To atomically modify an entity, based on some column matching an expected value, use an if-check:

```java
context.update().whereId().eq(userId)
.whereElementId("messageId").eq(messageId)
.setColumn("senderId", 4321)
.ifElementId("messageId").eq(messageId)
.ifColumn("senderId", 1234)
.execute();
```

In the above example, the sender ID will only be modified if the current value is 1234. In this case, the if-check refers to the same column that is being modified, but that does not always have to be the case -- it can refer to any other column in the same row.

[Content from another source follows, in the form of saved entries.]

-- ==== Sys2Proof/Word.lean ====
section
/-!
DEFINITION. The plain words of the LT-10: bytes, lanes, walls, line levels and converter readings.
Master time, race times and counts are numbers (the manual adds and compares them and saturates them
at a stated limit, it never wraps them), so they are `Nat` or, where the manual calls them signed, `Int`.
-/

namespace Sys2Proof

/-- One byte of the console line or of the board line (R172, R185), and one character of a text. -/
abbrev Byte := BitVec 8

/-- A lane number, 0 to 9 (scope file, "Pool layout conventions"). -/
abbrev Lane := Fin 10

/-- A backup button of a lane: 0, 1, 2 stand for B1, B2, B3. -/
abbrev Button := Fin 3

/-- A converter reading, 0 to 1023 (R113). -/
abbrev Reading := Fin 1024

/-- A pad in pad order: lane 0 wall A, lane 0 wall B, lane 1 wall A, and so on to lane 9 wall B. -/
abbrev PadIx := Fin 20

/-- A backup button line: lane 0 B1 to lane 9 B3. -/
abbrev ButtonIx := Fin 30

/-- A row of the scoreboard, 0 to 11, row 0 at the top (section 9.1). -/
abbrev RowIx := Fin 12

/-- The two ends of the pool: wall A has the platforms and the buttons, wall B is the far end. -/
inductive Wall where
  | a
  | b
  deriving DecidableEq, Repr

/-- The level of a contact line: open at rest, closed when pressed or given (R12, section 4.1). -/
inductive Level where
  | opened
  | closed
  deriving DecidableEq, Repr

/-- A text: its characters, first to last. -/
abbrev Text := List Byte

end Sys2Proof
end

To delete a specific entity, use the following:

```java
context.remove(myMessage);
```

Or use a delete query:

```java
context.delete().whereId().eq(userId)
.whereElementId("messageId").eq(messageId)
.execute();
```

Or to delete all entities for a given row ID:

```java
context.delete(userId);
```

## Atomic Groups of Entity Mutations

To perform multiple entity mutations atomically on a single row, use a mutations query:

```java
UpdateQuery update = context.update()
.whereId().eq(userId)
.whereElementId("messageId").eq(messageId1)
.setColumn("senderId", 4321);

DeleteQuery delete = context.delete()
.whereId().eq(userId)
.whereElementId("messageId").eq(messageId2);

context.mutate().whereId().eq(userId)
.add(update, delete)
.execute();
```

Note that the row IDs of all the above queries must match. Also, if-checks can be added to a mutations query as well.